# Any advantage?



## Mike Finley (Apr 28, 2004)

Okay, now you guys have me confused. One solution we offer for cold bathrooms as part of our remodel is an inwall heater controlled by a digital/programable thermostat. 

We've always installed the Cadet Register Plus.


























There are two that we have used, one is a straight 240v and the other is a 120v which is 3 way variable depending on how you wire it internally.

The 240v - 2000watt - 8.33 amp

or the

120V - 700 watt - 4.17 amp
120V - 900 watt - 8.33 amp
120V - 1600 watt - 12.5 amp

We always are running a new, independent circuit for whatever heater we install. So does it matter which one we install? We've always just installed the 240v one. What factors would effect which one to use?
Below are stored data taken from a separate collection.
theorem steadyGroup_frame (P : Params) (s : State) : steadyGroup P s = { s with
    sync := (steadyGroup P s).sync, ita2 := (decChar P s.sync.code s).1.ita2
    fec := (decChar P s.sync.code s).1.fec, diag := (decChar P s.sync.code s).1.diag
    out := (steadyGroup P s).out } := by
  simp only [steadyGroup]
  split
  · rw [steadyErr_frame, emitChar_frame, decChar_frame]; rfl
  · rw [steadyErr_frame, emitChar_frame, decChar_frame]; rfl

theorem steadyBit_frame (P : Params) (bit : Bool) (s : State) : steadyBit P bit s = { s with
    sync := (steadyBit P bit s).sync, ita2 := (steadyBit P bit s).ita2, fec := (steadyBit P bit s).fec
    diag := (steadyBit P bit s).diag, out := (steadyBit P bit s).out } := by
  simp only [steadyBit]
  split
  · rfl
  · split
    · rw [steadyGroup_frame]; rfl
    · rfl

theorem syncBit_frame (P : Params) (bit : Bool) (s : State) : syncBit P bit s = { s with
    sync := (syncBit P bit s).sync, ita2 := (syncBit P bit s).ita2, fec := (syncBit P bit s).fec
    diag := (syncBit P bit s).diag, out := (syncBit P bit s).out } := by
  simp only [syncBit]
  split
  · rw [consumeResync_frame]
  · rw [huntBit_frame, consumeResync_frame]
  · rw [confirmBit_frame, consumeResync_frame]
  · rw [steadyBit_frame, consumeResync_frame]

theorem syncStep_frame (P : Params) (s : State) : syncStep P s = { s with
    sync := (syncStep P s).sync, ita2 := (syncStep P s).ita2, fec := (syncStep P s).fec
    filt := (syncStep P s).filt, diag := (syncStep P s).diag, out := (syncStep P s).out
    freeCount := (syncStep P s).freeCount } := by
  simp only [syncStep]
  split
  · rw [syncBit_frame, syncSql_frame]
  · rw [syncSql_frame]

theorem receiveBit_frame (P : Params) (s : State) (bit : Bool) : receiveBit P s bit = { s with
    sync := (receiveBit P s bit).sync, ita2 := (receiveBit P s bit).ita2, fec := (receiveBit P s bit).fec
    filt := (receiveBit P s bit).filt, diag := (receiveBit P s bit).diag, out := (receiveBit P s bit).out
    freeCount := (receiveBit P s bit).freeCount } := by
  simp only [receiveBit]
  rw [syncBit_frame, syncSql_frame]

theorem receiveBits_frame (P : Params) (bits : List Bool) (s : State) : bits.foldl (receiveBit P) s = { s with
    sync := (bits.foldl (receiveBit P) s).sync, ita2 := (bits.foldl (receiveBit P) s).ita2
    fec := (bits.foldl (receiveBit P) s).fec, filt := (bits.foldl (receiveBit P) s).filt
    diag := (bits.foldl (receiveBit P) s).diag, out := (bits.foldl (receiveBit P) s).out
    freeCount := (bits.foldl (receiveBit P) s).freeCount } := by
  induction bits generalizing s with
  | nil => rfl
  | cons b rest ih =>
    rw [List.foldl_cons, ih, receiveBit_frame]

theorem receiveCode_frame (P : Params) (n : Nat) (code : RawCode) (s : State) : receiveCode P n code s = { s with
    sync := (receiveCode P n code s).sync, ita2 := (receiveCode P n code s).ita2
    fec := (receiveCode P n code s).fec, filt := (receiveCode P n code s).filt
    diag := (receiveCode P n code s).diag, out := (receiveCode P n code s).out
    freeCount := (receiveCode P n code s).freeCount } := by
  unfold receiveCode
  split
  · rw [receiveBits_frame]; rfl
  · rfl

/-! ## Facade -/

theorem resetAll_frame (P : Params) (s : State) : resetAll P s = { s with
    filt := (filtRstAll P s).filt
    bx := bxInitial P s.cfg s.bx
    sync := ⟨.noSignal, true, 0, 0, 0, 0, freeWindow P s.cfg.T s.freeCount, 0, false⟩
    ita2 := ⟨false, false, 0⟩
    fec := ⟨false, 0, 0, 0, false⟩
    diag := ⟨0, 0, 0⟩
    freeCount := s.freeCount + 1 } := by
  simp only [resetAll]
  rw [resetDecoders_frame, filtRstAll_frame, forgetRec_frame]
  rfl

theorem sampleStep_frame (P : Params) (x : Sample) (s : State) : sampleStep P x s = { s with
    filt := (sampleStep P x s).filt, bx := (sampleStep P x s).bx, sync := (sampleStep P x s).sync
    ita2 := (sampleStep P x s).ita2, fec := (sampleStep P x s).fec, diag := (sampleStep P x s).diag
    out := (sampleStep P x s).out, freeCount := (sampleStep P x s).freeCount } := by
  simp only [sampleStep]
  rw [endOfStep_frame, syncStep_frame, bitxDump_frame, bitxCorr_frame, bitxZc_frame]
  rfl

end Sys2Proof.Machine
end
I think I read on here the breaker box could be a consideration in that the 240v would use 2 slots.


----------



## mdshunk (Mar 13, 2005)

Mike Finley said:


> We always are running a new, independent circuit for whatever heater we install. So does it matter which one we install? We've always just installed the 240v one. What factors would effect which one to use? I think I read on here the breaker box could be a consideration in that the 240v would use 2 slots.
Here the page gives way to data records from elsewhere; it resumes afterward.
-- ==== Sys2Proof/Laws/PerInstr.lean ====
section
/-! SUPPORT. Per-instruction facts: the word of every instruction fits the width of its space. -/

namespace Sys2Proof.Laws.EncodingWidth

/-- The encoder writes no bit beyond the width of the instruction's space. -/
def Statement (i : Instr) : Prop := ∀ (sp : Space) (w : RawCode), encode i = some (sp, w) → w.toNat < 2 ^ sp.width

theorem statement_of {i : Instr} {sp : Space} {w : RawCode} (h : encode i = some (sp, w))
    (hw : w.toNat < 2 ^ sp.width) : Statement i := by
  intro sp' w' h'
  rw [h] at h'
  cases h'
  exact hw

theorem command_fits (op : Nat) (imm : Sample) (h : op < 16) :
    (encodeCommand op imm).toNat < 2 ^ Space.command.width := by
  have := imm.isLt
  simp only [encodeCommand, Space.width, BitVec.toNat_ofNat]
  omega

theorem async_fits {d stop data : Nat} (hd : data < 2 ^ d) :
    (encodeAsync d stop data).toNat < 2 ^ (1 + d + stop) := by
  have hs : 0 < 2 ^ stop := Nat.pow_pos (by decide)
  have hp : 2 ^ (1 + d + stop) = 2 ^ stop * (2 * 2 ^ d) := by ring
  have hb : (2 ^ stop - 1) * 2 ^ (1 + d) + data * 2 < 2 ^ (1 + d + stop) := by
    have h1 : (2 ^ stop - 1) * 2 ^ (1 + d) = 2 ^ stop * (2 * 2 ^ d) - 2 * 2 ^ d := by
      rw [Nat.sub_mul, Nat.one_mul, Nat.pow_add, Nat.pow_one]
    have h2 : 2 * 2 ^ d ≤ 2 ^ stop * (2 * 2 ^ d) := Nat.le_mul_of_pos_left _ hs
    omega
  simp only [encodeAsync, BitVec.toNat_ofNat]
  exact lt_of_le_of_lt (Nat.mod_le _ _) hb

theorem async2_fits_five : ∀ data : BitVec 5, (encodeAsync2 5 data.toNat).toNat < 2 ^ 15 := by decide +kernel

theorem async2_fits_seven : ∀ data : BitVec 7, (encodeAsync2 7 data.toNat).toNat < 2 ^ 19 := by decide +kernel

theorem async2_fits_eight : ∀ data : BitVec 8, (encodeAsync2 8 data.toNat).toNat < 2 ^ 21 := by decide +kernel

theorem group_fits (data : BitVec 7) : (encodeFrame .fourOfSeven data.toNat).toNat < 2 ^ 7 := by
  have := data.isLt
  simp only [encodeFrame, BitVec.toNat_ofNat]
  omega

theorem nop (imm : Sample) : Statement (.nop imm) := statement_of rfl (command_fits _ imm (by decide))

theorem construct (imm : Sample) : Statement (.construct imm) := statement_of rfl (command_fits _ imm (by decide))

theorem start (imm : Sample) : Statement (.start imm) := statement_of rfl (command_fits _ imm (by decide))

theorem stop (imm : Sample) : Statement (.stop imm) := statement_of rfl (command_fits _ imm (by decide))

theorem reset (imm : Sample) : Statement (.reset imm) := statement_of rfl (command_fits _ imm (by decide))

theorem sample (imm : Sample) : Statement (.sample imm) := statement_of rfl (command_fits _ imm (by decide))

theorem reservedOp6 (imm : Sample) : Statement (.reservedOp6 imm) := statement_of rfl (command_fits _ imm (by decide))

theorem reservedOp7 (imm : Sample) : Statement (.reservedOp7 imm) := statement_of rfl (command_fits _ imm (by decide))

theorem reservedOp8 (imm : Sample) : Statement (.reservedOp8 imm) := statement_of rfl (command_fits _ imm (by decide))

theorem reservedOp9 (imm : Sample) : Statement (.reservedOp9 imm) := statement_of rfl (command_fits _ imm (by decide))

theorem reservedOpA (imm : Sample) : Statement (.reservedOpA imm) := statement_of rfl (command_fits _ imm (by decide))

theorem reservedOpB (imm : Sample) : Statement (.reservedOpB imm) := statement_of rfl (command_fits _ imm (by decide))

theorem reservedOpC (imm : Sample) : Statement (.reservedOpC imm) := statement_of rfl (command_fits _ imm (by decide))

theorem reservedOpD (imm : Sample) : Statement (.reservedOpD imm) := statement_of rfl (command_fits _ imm (by decide))

theorem reservedOpE (imm : Sample) : Statement (.reservedOpE imm) := statement_of rfl (command_fits _ imm (by decide))

theorem reservedOpF (imm : Sample) : Statement (.reservedOpF imm) := statement_of rfl (command_fits _ imm (by decide))

theorem frame5N1 (data : BitVec 5) : Statement (.frame5N1 data) := statement_of rfl (async_fits data.isLt)

theorem frame5N1Efr (data : BitVec 5) : Statement (.frame5N1Efr data) := statement_of rfl (async_fits data.isLt)

theorem frame5N2 (data : BitVec 5) : Statement (.frame5N2 data) := statement_of rfl (async_fits data.isLt)

theorem frame5N2Efr (data : BitVec 5) : Statement (.frame5N2Efr data) := statement_of rfl (async_fits data.isLt)

theorem frame5N15 (data : BitVec 5) : Statement (.frame5N15 data) := statement_of rfl (async2_fits_five data)

theorem frame5N15Efr (data : BitVec 5) : Statement (.frame5N15Efr data) := statement_of rfl (async2_fits_five data)

theorem frame7N1 (data : BitVec 7) : Statement (.frame7N1 data) := statement_of rfl (async_fits data.isLt)

theorem frame7N1Efr (data : BitVec 7) : Statement (.frame7N1Efr data) := statement_of rfl (async_fits data.isLt)

theorem frame7N2 (data : BitVec 7) : Statement (.frame7N2 data) := statement_of rfl (async_fits data.isLt)

theorem frame7N2Efr (data : BitVec 7) : Statement (.frame7N2Efr data) := statement_of rfl (async_fits data.isLt)

theorem frame7N15 (data : BitVec 7) : Statement (.frame7N15 data) := statement_of rfl (async2_fits_seven data)

theorem frame7N15Efr (data : BitVec 7) : Statement (.frame7N15Efr data) := statement_of rfl (async2_fits_seven data)

theorem frame8N1 (data : BitVec 8) : Statement (.frame8N1 data) := statement_of rfl (async_fits data.isLt)

theorem frame8N1Efr (data : BitVec 8) : Statement (.frame8N1Efr data) := statement_of rfl (async_fits data.isLt)

theorem frame8N2 (data : BitVec 8) : Statement (.frame8N2 data) := statement_of rfl (async_fits data.isLt)

theorem frame8N2Efr (data : BitVec 8) : Statement (.frame8N2Efr data) := statement_of rfl (async_fits data.isLt)

theorem frame8N15 (data : BitVec 8) : Statement (.frame8N15 data) := statement_of rfl (async2_fits_eight data)

theorem frame8N15Efr (data : BitVec 8) : Statement (.frame8N15Efr data) := statement_of rfl (async2_fits_eight data)

theorem frame4of7 (data : BitVec 7) : Statement (.frame4of7 data) := statement_of rfl (group_fits data)

theorem ita2Code00 : Statement (.ita2Code00) := statement_of rfl (by decide)

theorem ita2Code01 : Statement (.ita2Code01) := statement_of rfl (by decide)

theorem ita2Code02 : Statement (.ita2Code02) := statement_of rfl (by decide)

theorem ita2Code03 : Statement (.ita2Code03) := statement_of rfl (by decide)

theorem ita2Code04 : Statement (.ita2Code04) := statement_of rfl (by decide)

theorem ita2Code05 : Statement (.ita2Code05) := statement_of rfl (by decide)

theorem ita2Code06 : Statement (.ita2Code06) := statement_of rfl (by decide)

theorem ita2Code07 : Statement (.ita2Code07) := statement_of rfl (by decide)

theorem ita2Code08 : Statement (.ita2Code08) := statement_of rfl (by decide)

theorem ita2Code09 : Statement (.ita2Code09) := statement_of rfl (by decide)

theorem ita2Code0A : Statement (.ita2Code0A) := statement_of rfl (by decide)

theorem ita2Code0B : Statement (.ita2Code0B) := statement_of rfl (by decide)

theorem ita2Code0C : Statement (.ita2Code0C) := statement_of rfl (by decide)

theorem ita2Code0D : Statement (.ita2Code0D) := statement_of rfl (by decide)

theorem ita2Code0E : Statement (.ita2Code0E) := statement_of rfl (by decide)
From the specs you just posted, there's no cost difference from the electrical bid standpoint or a cost to operate standpoint (save for the fact that some of those heaters are smaller than others). To you, the difference would only be the price of the heater, and whether or not you had that extra slot to spare for the double pole breaker for the 240 model. 

You're dealing with real small heaters here, so the electrical work (wire gauge, etc) is basicly the same for the 120 model or the 240 model. It costs the same to operate a the same heater, whether it's on 120 or 240. The rest of the cost numbers are yours, so you can take it from there.
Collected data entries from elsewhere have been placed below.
@[simp] theorem State.setFec_params (s : State) (x : FecState) : (s.setFec x).params = s.params := rfl
@[simp] theorem State.setFec_ports (s : State) (x : FecState) : (s.setFec x).ports = s.ports := rfl
@[simp] theorem State.setFec_cfg (s : State) (x : FecState) : (s.setFec x).cfg = s.cfg := rfl
@[simp] theorem State.setFec_filt (s : State) (x : FecState) : (s.setFec x).filt = s.filt := rfl
@[simp] theorem State.setFec_bx (s : State) (x : FecState) : (s.setFec x).bx = s.bx := rfl
@[simp] theorem State.setFec_sync (s : State) (x : FecState) : (s.setFec x).sync = s.sync := rfl
@[simp] theorem State.setFec_ita2 (s : State) (x : FecState) : (s.setFec x).ita2 = s.ita2 := rfl
@[simp] theorem State.setFec_fec (s : State) (x : FecState) : (s.setFec x).fec = x := rfl
@[simp] theorem State.setFec_diag (s : State) (x : FecState) : (s.setFec x).diag = s.diag := rfl
@[simp] theorem State.setFec_ctl (s : State) (x : FecState) : (s.setFec x).ctl = s.ctl := rfl
@[simp] theorem State.setFec_out (s : State) (x : FecState) : (s.setFec x).out = s.out := rfl
@[simp] theorem State.setFec_inbox (s : State) (x : FecState) : (s.setFec x).inbox = s.inbox := rfl
@[simp] theorem State.setFec_ret (s : State) (x : FecState) : (s.setFec x).ret = s.ret := rfl
@[simp] theorem State.setFec_freeCount (s : State) (x : FecState) : (s.setFec x).freeCount = s.freeCount := rfl

@[simp] theorem State.setDiag_params (s : State) (x : Diagnostics) : (s.setDiag x).params = s.params := rfl
@[simp] theorem State.setDiag_ports (s : State) (x : Diagnostics) : (s.setDiag x).ports = s.ports := rfl
@[simp] theorem State.setDiag_cfg (s : State) (x : Diagnostics) : (s.setDiag x).cfg = s.cfg := rfl
@[simp] theorem State.setDiag_filt (s : State) (x : Diagnostics) : (s.setDiag x).filt = s.filt := rfl
@[simp] theorem State.setDiag_bx (s : State) (x : Diagnostics) : (s.setDiag x).bx = s.bx := rfl
@[simp] theorem State.setDiag_sync (s : State) (x : Diagnostics) : (s.setDiag x).sync = s.sync := rfl
@[simp] theorem State.setDiag_ita2 (s : State) (x : Diagnostics) : (s.setDiag x).ita2 = s.ita2 := rfl
@[simp] theorem State.setDiag_fec (s : State) (x : Diagnostics) : (s.setDiag x).fec = s.fec := rfl
@[simp] theorem State.setDiag_diag (s : State) (x : Diagnostics) : (s.setDiag x).diag = x := rfl
@[simp] theorem State.setDiag_ctl (s : State) (x : Diagnostics) : (s.setDiag x).ctl = s.ctl := rfl
@[simp] theorem State.setDiag_out (s : State) (x : Diagnostics) : (s.setDiag x).out = s.out := rfl
@[simp] theorem State.setDiag_inbox (s : State) (x : Diagnostics) : (s.setDiag x).inbox = s.inbox := rfl
@[simp] theorem State.setDiag_ret (s : State) (x : Diagnostics) : (s.setDiag x).ret = s.ret := rfl
@[simp] theorem State.setDiag_freeCount (s : State) (x : Diagnostics) : (s.setDiag x).freeCount = s.freeCount := rfl

@[simp] theorem State.setCtl_params (s : State) (x : Control) : (s.setCtl x).params = s.params := rfl
@[simp] theorem State.setCtl_ports (s : State) (x : Control) : (s.setCtl x).ports = s.ports := rfl
@[simp] theorem State.setCtl_cfg (s : State) (x : Control) : (s.setCtl x).cfg = s.cfg := rfl
@[simp] theorem State.setCtl_filt (s : State) (x : Control) : (s.setCtl x).filt = s.filt := rfl
@[simp] theorem State.setCtl_bx (s : State) (x : Control) : (s.setCtl x).bx = s.bx := rfl
@[simp] theorem State.setCtl_sync (s : State) (x : Control) : (s.setCtl x).sync = s.sync := rfl
@[simp] theorem State.setCtl_ita2 (s : State) (x : Control) : (s.setCtl x).ita2 = s.ita2 := rfl
@[simp] theorem State.setCtl_fec (s : State) (x : Control) : (s.setCtl x).fec = s.fec := rfl
@[simp] theorem State.setCtl_diag (s : State) (x : Control) : (s.setCtl x).diag = s.diag := rfl
@[simp] theorem State.setCtl_ctl (s : State) (x : Control) : (s.setCtl x).ctl = x := rfl
@[simp] theorem State.setCtl_out (s : State) (x : Control) : (s.setCtl x).out = s.out := rfl
@[simp] theorem State.setCtl_inbox (s : State) (x : Control) : (s.setCtl x).inbox = s.inbox := rfl
@[simp] theorem State.setCtl_ret (s : State) (x : Control) : (s.setCtl x).ret = s.ret := rfl
@[simp] theorem State.setCtl_freeCount (s : State) (x : Control) : (s.setCtl x).freeCount = s.freeCount := rfl

@[simp] theorem State.setOut_params (s : State) (x : List Event) : (s.setOut x).params = s.params := rfl
@[simp] theorem State.setOut_ports (s : State) (x : List Event) : (s.setOut x).ports = s.ports := rfl
@[simp] theorem State.setOut_cfg (s : State) (x : List Event) : (s.setOut x).cfg = s.cfg := rfl
@[simp] theorem State.setOut_filt (s : State) (x : List Event) : (s.setOut x).filt = s.filt := rfl
@[simp] theorem State.setOut_bx (s : State) (x : List Event) : (s.setOut x).bx = s.bx := rfl
@[simp] theorem State.setOut_sync (s : State) (x : List Event) : (s.setOut x).sync = s.sync := rfl
@[simp] theorem State.setOut_ita2 (s : State) (x : List Event) : (s.setOut x).ita2 = s.ita2 := rfl
@[simp] theorem State.setOut_fec (s : State) (x : List Event) : (s.setOut x).fec = s.fec := rfl
@[simp] theorem State.setOut_diag (s : State) (x : List Event) : (s.setOut x).diag = s.diag := rfl
@[simp] theorem State.setOut_ctl (s : State) (x : List Event) : (s.setOut x).ctl = s.ctl := rfl
@[simp] theorem State.setOut_out (s : State) (x : List Event) : (s.setOut x).out = x := rfl
@[simp] theorem State.setOut_inbox (s : State) (x : List Event) : (s.setOut x).inbox = s.inbox := rfl
@[simp] theorem State.setOut_ret (s : State) (x : List Event) : (s.setOut x).ret = s.ret := rfl
@[simp] theorem State.setOut_freeCount (s : State) (x : List Event) : (s.setOut x).freeCount = s.freeCount := rfl

@[simp] theorem State.setInbox_params (s : State) (x : List Input) : (s.setInbox x).params = s.params := rfl
@[simp] theorem State.setInbox_ports (s : State) (x : List Input) : (s.setInbox x).ports = s.ports := rfl
@[simp] theorem State.setInbox_cfg (s : State) (x : List Input) : (s.setInbox x).cfg = s.cfg := rfl
@[simp] theorem State.setInbox_filt (s : State) (x : List Input) : (s.setInbox x).filt = s.filt := rfl
@[simp] theorem State.setInbox_bx (s : State) (x : List Input) : (s.setInbox x).bx = s.bx := rfl
@[simp] theorem State.setInbox_sync (s : State) (x : List Input) : (s.setInbox x).sync = s.sync := rfl
@[simp] theorem State.setInbox_ita2 (s : State) (x : List Input) : (s.setInbox x).ita2 = s.ita2 := rfl
@[simp] theorem State.setInbox_fec (s : State) (x : List Input) : (s.setInbox x).fec = s.fec := rfl
@[simp] theorem State.setInbox_diag (s : State) (x : List Input) : (s.setInbox x).diag = s.diag := rfl
@[simp] theorem State.setInbox_ctl (s : State) (x : List Input) : (s.setInbox x).ctl = s.ctl := rfl
@[simp] theorem State.setInbox_out (s : State) (x : List Input) : (s.setInbox x).out = s.out := rfl
@[simp] theorem State.setInbox_inbox (s : State) (x : List Input) : (s.setInbox x).inbox = x := rfl
@[simp] theorem State.setInbox_ret (s : State) (x : List Input) : (s.setInbox x).ret = s.ret := rfl
@[simp] theorem State.setInbox_freeCount (s : State) (x : List Input) : (s.setInbox x).freeCount = s.freeCount := rfl

@[simp] theorem State.setRet_params (s : State) (x : OpResult) : (s.setRet x).params = s.params := rfl
@[simp] theorem State.setRet_ports (s : State) (x : OpResult) : (s.setRet x).ports = s.ports := rfl
@[simp] theorem State.setRet_cfg (s : State) (x : OpResult) : (s.setRet x).cfg = s.cfg := rfl
@[simp] theorem State.setRet_filt (s : State) (x : OpResult) : (s.setRet x).filt = s.filt := rfl
@[simp] theorem State.setRet_bx (s : State) (x : OpResult) : (s.setRet x).bx = s.bx := rfl
@[simp] theorem State.setRet_sync (s : State) (x : OpResult) : (s.setRet x).sync = s.sync := rfl
@[simp] theorem State.setRet_ita2 (s : State) (x : OpResult) : (s.setRet x).ita2 = s.ita2 := rfl
@[simp] theorem State.setRet_fec (s : State) (x : OpResult) : (s.setRet x).fec = s.fec := rfl
@[simp] theorem State.setRet_diag (s : State) (x : OpResult) : (s.setRet x).diag = s.diag := rfl
@[simp] theorem State.setRet_ctl (s : State) (x : OpResult) : (s.setRet x).ctl = s.ctl := rfl
@[simp] theorem State.setRet_out (s : State) (x : OpResult) : (s.setRet x).out = s.out := rfl
@[simp] theorem State.setRet_inbox (s : State) (x : OpResult) : (s.setRet x).inbox = s.inbox := rfl
@[simp] theorem State.setRet_ret (s : State) (x : OpResult) : (s.setRet x).ret = x := rfl
@[simp] theorem State.setRet_freeCount (s : State) (x : OpResult) : (s.setRet x).freeCount = s.freeCount := rfl

@[simp] theorem State.setFreeCount_params (s : State) (x : Nat) : (s.setFreeCount x).params = s.params := rfl
@[simp] theorem State.setFreeCount_ports (s : State) (x : Nat) : (s.setFreeCount x).ports = s.ports := rfl
@[simp] theorem State.setFreeCount_cfg (s : State) (x : Nat) : (s.setFreeCount x).cfg = s.cfg := rfl
@[simp] theorem State.setFreeCount_filt (s : State) (x : Nat) : (s.setFreeCount x).filt = s.filt := rfl
@[simp] theorem State.setFreeCount_bx (s : State) (x : Nat) : (s.setFreeCount x).bx = s.bx := rfl
@[simp] theorem State.setFreeCount_sync (s : State) (x : Nat) : (s.setFreeCount x).sync = s.sync := rfl
@[simp] theorem State.setFreeCount_ita2 (s : State) (x : Nat) : (s.setFreeCount x).ita2 = s.ita2 := rfl
@[simp] theorem State.setFreeCount_fec (s : State) (x : Nat) : (s.setFreeCount x).fec = s.fec := rfl
@[simp] theorem State.setFreeCount_diag (s : State) (x : Nat) : (s.setFreeCount x).diag = s.diag := rfl
@[simp] theorem State.setFreeCount_ctl (s : State) (x : Nat) : (s.setFreeCount x).ctl = s.ctl := rfl
@[simp] theorem State.setFreeCount_out (s : State) (x : Nat) : (s.setFreeCount x).out = s.out := rfl
@[simp] theorem State.setFreeCount_inbox (s : State) (x : Nat) : (s.setFreeCount x).inbox = s.inbox := rfl
@[simp] theorem State.setFreeCount_ret (s : State) (x : Nat) : (s.setFreeCount x).ret = s.ret := rfl
@[simp] theorem State.setFreeCount_freeCount (s : State) (x : Nat) : (s.setFreeCount x).freeCount = x := rfl

@[simp] theorem State.setPorts_setPorts (s : State) (x y : ConfigPorts) : (s.setPorts x).setPorts y = s.setPorts y := rfl
@[simp] theorem State.setPorts_self (s : State) : s.setPorts s.ports = s := rfl
@[simp] theorem State.setCfg_setCfg (s : State) (x y : Latched) : (s.setCfg x).setCfg y = s.setCfg y := rfl
@[simp] theorem State.setCfg_self (s : State) : s.setCfg s.cfg = s := rfl
@[simp] theorem State.setFilt_setFilt (s : State) (x y : FilterBank) : (s.setFilt x).setFilt y = s.setFilt y := rfl
@[simp] theorem State.setFilt_self (s : State) : s.setFilt s.filt = s := rfl
@[simp] theorem State.setBx_setBx (s : State) (x y : BitExtractor) : (s.setBx x).setBx y = s.setBx y := rfl
@[simp] theorem State.setBx_self (s : State) : s.setBx s.bx = s := rfl
@[simp] theorem State.setSync_setSync (s : State) (x y : Synchronizer) : (s.setSync x).setSync y = s.setSync y := rfl
@[simp] theorem State.setSync_self (s : State) : s.setSync s.sync = s := rfl
@[simp] theorem State.setIta2_setIta2 (s : State) (x y : Ita2State) : (s.setIta2 x).setIta2 y = s.setIta2 y := rfl
@[simp] theorem State.setIta2_self (s : State) : s.setIta2 s.ita2 = s := rfl
@[simp] theorem State.setFec_setFec (s : State) (x y : FecState) : (s.setFec x).setFec y = s.setFec y := rfl
@[simp] theorem State.setFec_self (s : State) : s.setFec s.fec = s := rfl
@[simp] theorem State.setDiag_setDiag (s : State) (x y : Diagnostics) : (s.setDiag x).setDiag y = s.setDiag y := rfl
@[simp] theorem State.setDiag_self (s : State) : s.setDiag s.diag = s := rfl
@[simp] theorem State.setCtl_setCtl (s : State) (x y : Control) : (s.setCtl x).setCtl y = s.setCtl y := rfl
@[simp] theorem State.setCtl_self (s : State) : s.setCtl s.ctl = s := rfl
@[simp] theorem State.setOut_setOut (s : State) (x y : List Event) : (s.setOut x).setOut y = s.setOut y := rfl
@[simp] theorem State.setOut_self (s : State) : s.setOut s.out = s := rfl
@[simp] theorem State.setInbox_setInbox (s : State) (x y : List Input) : (s.setInbox x).setInbox y = s.setInbox y := rfl
@[simp] theorem State.setInbox_self (s : State) : s.setInbox s.inbox = s := rfl
@[simp] theorem State.setRet_setRet (s : State) (x y : OpResult) : (s.setRet x).setRet y = s.setRet y := rfl
@[simp] theorem State.setRet_self (s : State) : s.setRet s.ret = s := rfl
@[simp] theorem State.setFreeCount_setFreeCount (s : State) (x y : Nat) : (s.setFreeCount x).setFreeCount y = s.setFreeCount y := rfl
@[simp] theorem State.setFreeCount_self (s : State) : s.setFreeCount s.freeCount = s := rfl

@[simp] theorem FilterBank.get_set_same (b : FilterBank) (f : SectionName) (x : Section) : (b.set f x).get f = x := by
  cases f <;> rfl

@[simp] theorem FilterBank.get_set_of_ne (b : FilterBank) {f g : SectionName} (x : Section) (h : g ≠ f) :
    (b.set f x).get g = b.get g := by
  cases f <;> cases g <;> first | rfl | exact absurd rfl h

end Sys2Proof.Machine
end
What we're talking about here in this thread is the SAME HEATER (say, a 1500 watt model, for instance) supplied with 120 or 240.


----------



## mdshunk (Mar 13, 2005)

The 240v - 2000watt - 8.33 amp costs about 18 cents per hour to operate

or the

120V - 700 watt - 4.17 amp costs about 6 cents per hour to operate
120V - 900 watt - 8.33 amp costs about 8 cents per hour to operate
120V - 1600 watt - 12.5 amp costs about 14 cents per hour to operate


----------



## Speedy Petey (Sep 30, 2003)

And as you can see, the heat output is directly proportional to the cost per hour to use.


----------



## Sparky Joe (Apr 29, 2006)

mdshunk said:


> The 240v - 2000watt - 8.33 amp costs about 18 cents per hour to operate
> 
> or the
> 
> ...


This must be some amazing heater(what's with the numbers?)


----------



## Celtic (May 23, 2007)

Speedy Petey said:


> And as you can see, the heat output is directly proportional to the cost per hour to use.



As would be the amount of time needed to heat a given area .


----------



## superjay5 (May 25, 2007)

Not to Hijack this thread, but Mike how do you like those Cadet in wall heaters???? I know you install them, but have you felt the heat they pump out, or any feedback from you customers?

I installed 2 of those heaters in a bonus room above my garage, same model. To get forced air in the rom was too costly so I went that route, my Eectrical Inspector recommeded them, curious on how well they work.


----------



## Mike Finley (Apr 28, 2004)

I have one installed in my master bathroom, it's on a digital programable thermostat so in the winter it turns itself on before you wake up and the bathroom is nice and warm. I've also got one in my finished basement I installed just incase we needed some extra heat down there.

They put out plenty of heat. Heats up a bathroom in about 10 minutes. They DO get a little loud after a year or so, but some machine oil might quiet them down. When I say loud I mean you can hear them when they are on. I'm not saying they are crazy, but they are virtually silent new, but after about a year you can hear them spinning. No squeeks or anything just a soft spinning noise, maybe like a low hum.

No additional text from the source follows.